Medical school's pace is like getting 100 hot dogs and telling a guy he has one day to eat them all. Eat em once a week, you're fine, in fact you'll likely even enjoy them.

That's what it was like for me. I actually like reading up on the IM stuff now and then, and I consider myself to actually know more than several of my psychiatric colleagues in medicine simply because I know how to correctly diagnose HTN, and order lithium labs before the lithium is started, and actually spend some time considering the patient's metabolic status when ordering meds Medical students already have the foundation in their head. Maintaining it isn't as much work. You could like it at that pace. I hope you do.

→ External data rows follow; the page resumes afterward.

-- ==== Sys2Proof/Laws/PerInstr.lean ====
section
/-! SUPPORT. Lemmas with one case per instruction: the bus and the trigger code of a trigger instruction name that
instruction again (spec/03_portmap.md R53 to R65). -/

namespace Sys2Proof.Laws.TriggerCode

/-- The bus, code, guard and source that an instruction of legal types has as a move are read as that instruction. A step
that is no trigger has none. -/
def Statement (i : Instr) : Prop :=
  ∀ b t g src, trigOf i = some (b, t, g, src) → i.typesOk = true → trigOn b t g src = some i

theorem add (u : Fin 2) (g : Guard) (src : Src) (w : Bool) : Statement (.add u g src w) := by
  rintro b t g src ⟨⟩ -
  fin_cases u <;> cases w <;> rfl

theorem sub (u : Fin 2) (g : Guard) (src : Src) (w : Bool) : Statement (.sub u g src w) := by
  rintro b t g src ⟨⟩ -
  fin_cases u <;> cases w <;> rfl

theorem mul (u : Fin 2) (g : Guard) (src : Src) (w : Bool) : Statement (.mul u g src w) := by
  rintro b t g src ⟨⟩ -
  fin_cases u <;> cases w <;> rfl

theorem mulh (u : Fin 2) (g : Guard) (src : Src) (w : Bool) : Statement (.mulh u g src w) := by
  rintro b t g src ⟨⟩ -
  fin_cases u <;> cases w <;> rfl

theorem mulhu (u : Fin 2) (g : Guard) (src : Src) (w : Bool) : Statement (.mulhu u g src w) := by
  rintro b t g src ⟨⟩ -
  fin_cases u <;> cases w <;> rfl

theorem div (u : Fin 2) (g : Guard) (src : Src) (w : Bool) : Statement (.div u g src w) := by
  rintro b t g src ⟨⟩ -
  fin_cases u <;> cases w <;> rfl

theorem divu (u : Fin 2) (g : Guard) (src : Src) (w : Bool) : Statement (.divu u g src w) := by
  rintro b t g src ⟨⟩ -
  fin_cases u <;> cases w <;> rfl

theorem rem (u : Fin 2) (g : Guard) (src : Src) (w : Bool) : Statement (.rem u g src w) := by
  rintro b t g src ⟨⟩ -
  fin_cases u <;> cases w <;> rfl

theorem remu (u : Fin 2) (g : Guard) (src : Src) (w : Bool) : Statement (.remu u g src w) := by
  rintro b t g src ⟨⟩ -
  fin_cases u <;> cases w <;> rfl

theorem and (u : Fin 2) (g : Guard) (src : Src) (w : Bool) : Statement (.and u g src w) := by
  rintro b t g src ⟨⟩ -
  fin_cases u <;> cases w <;> rfl

theorem or (u : Fin 2) (g : Guard) (src : Src) (w : Bool) : Statement (.or u g src w) := by
  rintro b t g src ⟨⟩ -
  fin_cases u <;> cases w <;> rfl

theorem xor (u : Fin 2) (g : Guard) (src : Src) (w : Bool) : Statement (.xor u g src w) := by
  rintro b t g src ⟨⟩ -
  fin_cases u <;> cases w <;> rfl

theorem andn (u : Fin 2) (g : Guard) (src : Src) (w : Bool) : Statement (.andn u g src w) := by
  rintro b t g src ⟨⟩ -
  fin_cases u <;> cases w <;> rfl

theorem shl (u : Fin 2) (g : Guard) (src : Src) (w : Bool) : Statement (.shl u g src w) := by
  rintro b t g src ⟨⟩ -
  fin_cases u <;> cases w <;> rfl

theorem shr (u : Fin 2) (g : Guard) (src : Src) (w : Bool) : Statement (.shr u g src w) := by
  rintro b t g src ⟨⟩ -
  fin_cases u <;> cases w <;> rfl

theorem sar (u : Fin 2) (g : Guard) (src : Src) (w : Bool) : Statement (.sar u g src w) := by
  rintro b t g src ⟨⟩ -
  fin_cases u <;> cases w <;> rfl

theorem rol (u : Fin 2) (g : Guard) (src : Src) (w : Bool) : Statement (.rol u g src w) := by
  rintro b t g src ⟨⟩ -
  fin_cases u <;> cases w <;> rfl

theorem clz (u : Fin 2) (g : Guard) (src : Src) (w : Bool) : Statement (.clz u g src w) := by
  rintro b t g src ⟨⟩ -
  fin_cases u <;> cases w <;> rfl

theorem ctz (u : Fin 2) (g : Guard) (src : Src) (w : Bool) : Statement (.ctz u g src w) := by
  rintro b t g src ⟨⟩ -
  fin_cases u <;> cases w <;> rfl

theorem popc (u : Fin 2) (g : Guard) (src : Src) (w : Bool) : Statement (.popc u g src w) := by
  rintro b t g src ⟨⟩ -
  fin_cases u <;> cases w <;> rfl

theorem min (u : Fin 2) (g : Guard) (src : Src) (w : Bool) : Statement (.min u g src w) := by
  rintro b t g src ⟨⟩ -
  fin_cases u <;> cases w <;> rfl

theorem max (u : Fin 2) (g : Guard) (src : Src) (w : Bool) : Statement (.max u g src w) := by
  rintro b t g src ⟨⟩ -
  fin_cases u <;> cases w <;> rfl

theorem minu (u : Fin 2) (g : Guard) (src : Src) (w : Bool) : Statement (.minu u g src w) := by
  rintro b t g src ⟨⟩ -
  fin_cases u <;> cases w <;> rfl

theorem maxu (u : Fin 2) (g : Guard) (src : Src) (w : Bool) : Statement (.maxu u g src w) := by
  rintro b t g src ⟨⟩ -
  fin_cases u <;> cases w <;> rfl

theorem cmpeq (u : Fin 2) (g : Guard) (src : Src) (w : Bool) : Statement (.cmpeq u g src w) := by
  rintro b t g src ⟨⟩ -
  fin_cases u <;> cases w <;> rfl

theorem cmpne (u : Fin 2) (g : Guard) (src : Src) (w : Bool) : Statement (.cmpne u g src w) := by
  rintro b t g src ⟨⟩ -
  fin_cases u <;> cases w <;> rfl

theorem cmplt (u : Fin 2) (g : Guard) (src : Src) (w : Bool) : Statement (.cmplt u g src w) := by
  rintro b t g src ⟨⟩ -
  fin_cases u <;> cases w <;> rfl

theorem cmpltu (u : Fin 2) (g : Guard) (src : Src) (w : Bool) : Statement (.cmpltu u g src w) := by
  rintro b t g src ⟨⟩ -
  fin_cases u <;> cases w <;> rfl

theorem cmple (u : Fin 2) (g : Guard) (src : Src) (w : Bool) : Statement (.cmple u g src w) := by
  rintro b t g src ⟨⟩ -
  fin_cases u <;> cases w <;> rfl

theorem cmpleu (u : Fin 2) (g : Guard) (src : Src) (w : Bool) : Statement (.cmpleu u g src w) := by
  rintro b t g src ⟨⟩ -
  fin_cases u <;> cases w <;> rfl

theorem sel (u : Fin 2) (g : Guard) (src : Src) : Statement (.sel u g src) := by
  rintro b t g src ⟨⟩ -
  fin_cases u <;> rfl

theorem extb (u : Fin 2) (g : Guard) (src : Src) (w : Bool) : Statement (.extb u g src w) := by
  rintro b t g src ⟨⟩ -
  fin_cases u <;> cases w <;> rfl

theorem insb (u : Fin 2) (g : Guard) (src : Src) (w : Bool) : Statement (.insb u g src w) := by
  rintro b t g src ⟨⟩ -
  fin_cases u <;> cases w <;> rfl

theorem sext (u : Fin 2) (g : Guard) (src : Src) : Statement (.sext u g src) := by
  rintro b t g src ⟨⟩ -
  fin_cases u <;> rfl

theorem zext (u : Fin 2) (g : Guard) (src : Src) : Statement (.zext u g src) := by
  rintro b t g src ⟨⟩ -
  fin_cases u <;> rfl

theorem mov (u : Fin 2) (g : Guard) (src : Src) (w : Bool) : Statement (.mov u g src w) := by
  rintro b t g src ⟨⟩ -
  fin_cases u <;> cases w <;> rfl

I mentioned this in another thread but I had a patient with what I believe is a lupus anticoagulant induced psychosis. Did I remember everything about it when I had this patient? No. I had to read up on it again. No problem. What we had here was an older man in his 60s with no prior psychosis, showing very odd symptoms (he wanted to keep a bag of urine on him at all times), being very paranoid and telling me he respected me because he knew I was a Princeton U. grad (I'm not and don't know WTF he got this notion). The only abnormal lab he had was a lupus anticoagulant that he did not have before. Every single other lab you could think of that could explain a later psychotic episode was negative. Just using common sense I used that as a first step, read up on it and went from there, googled "lupus anticoagulant" and "psychosis." Then I read up on any articles that shed light on it. It wasn't that I'm some medical genius.

I actually enjoyed that because I didn't have to read it as if I had a gun to my head like I did in medschool. I ended up knowing about this stuff in a few days better than the IM doctor working with me.